* [Problem to solve]: Look below for the lines from the one with "let s := s.setPdm" to the one with "(mics.zip (cols.zip outs)).foldl", and copy exactly those lines, both ends included.

Data for review Start Marker

/-- A group writes its block of heat `heat` with the flags `fl` (R122 to R125), from the levels of the data lines in it. The time stamp is the
boundary minus 250 µs; that of heat 0, which would be negative, is 0 (log entry 133). -/
def State.pdmBlock (s : State) (g heat fl : Nat) (lines : List (List Bool)) : State :=
  if !s.bit (Reg.pdmGrpCfg g) 0 then s
  else
    let mask := s.reg (Reg.pdmGrpMicEn g) &&& 0xFF#32
    let mics := (List.range 8).filter fun i => bitAt mask i
    let div := pdmDivider (s.getF (Reg.pdmGrpCfg g) 7 4)
    let cold := (s.pdmAt g).warm != 0
    let warm := cold || mics.any fun i => (s.micAt (g * 8 + i)).warm != 0
    let (s, cols) := mics.foldl (fun (a : State × List (List Word × Bool)) i =>
      let k := g * 8 + i
      let bits := micBits lines k
      let warming := cold || (a.1.micAt k).warm != 0
      let s := a.1.micHeat k (bitsConstant bits)
      let h := s.micAt k
      let raw := h.samples div warming bits
      (s.setMic k { h with bits := bits }, a.2 ++ [(raw, warming || h.stuck)])) (s, [])
    let (s, outs) := (mics.zip cols).foldl (fun (a : State × List (List Word)) p =>
      let (s, ys) := p.2.1.zipIdx.foldl (fun (b : State × List Word) x =>
        let (s, y) := b.1.throughChan (1536 + g * 8 + p.1) (heat * 1000000 + x.2 * 1000000 / 48) x.1
        (s, b.2 ++ [y])) (a.1, [])
      (s, a.2 ++ [ys])) (s, [])
    let frames := (List.range 48).map fun j => outs.map fun c => c.getD j 0
    let h := s.pdmAt g
    let b : OpenBlk := { time := BitVec.ofNat 64 (heat * 1000000 - 250000), heat := heat, mask := mask, frames := frames,
                         flags := h.nextFlags ||| fl ||| (if warm then bfWarm else 0) }
    let ring : RxRing := { base := Reg.pdmGrpRingBase g, cfg := Reg.pdmGrpRingCfg g, wr := Reg.pdmGrpWrIdx g, size := slotSize 54 8 }
    let s := s.writeBlk ring (blkHeader b (0x80 + g) 0 h.seq 0 (s.getF (Reg.pdmGrpStuck g) 7 0) ++ bytesOfWords frames.flatten)
    let s := s.setPdm g { h with seq := (h.seq + 1) % 2 ^ 32, nextFlags := 0, closed := some heat, warm := h.warm - 1 }
    let s := (mics.zip outs).foldl (fun s p =>
      let m := s.micAt (g * 8 + p.1)
      s.setMic (g * 8 + p.1) { m with blks := ((heat, p.2) :: m.blks).take 3 }) s
    let base : Int := ((heat * 48 : Nat) : Int) - 12
    let usable : Bool := (h.nextFlags ||| fl) &&& (bfDisc ||| bfLost) == 0
    (mics.zip (cols.zip outs)).foldl (fun s p =>
      s.feedEntries (fun x => if x = .mic (g * 8 + p.1) then some 0 else none) fun h _ =>
        let dead := p.2.1.2
        if h.lost then h.feedNone heat
        else { h with stuck := dead }.feed heat base (p.2.2.map some)
          (p.2.1.1.map fun x => if dead || !usable then none else some x)) s

end Sys2Proof.Machine
end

Data for review End Marker

* [Solved problem]:
    let s := s.setPdm g { h with seq := (h.seq + 1) % 2 ^ 32, nextFlags := 0, closed := some heat, warm := h.warm - 1 }
    let s := (mics.zip outs).foldl (fun s p =>
      let m := s.micAt (g * 8 + p.1)
      s.setMic (g * 8 + p.1) { m with blks := ((heat, p.2) :: m.blks).take 3 }) s
    let base : Int := ((heat * 48 : Nat) : Int) - 12
    let usable : Bool := (h.nextFlags ||| fl) &&& (bfDisc ||| bfLost) == 0
    (mics.zip (cols.zip outs)).foldl (fun s p =>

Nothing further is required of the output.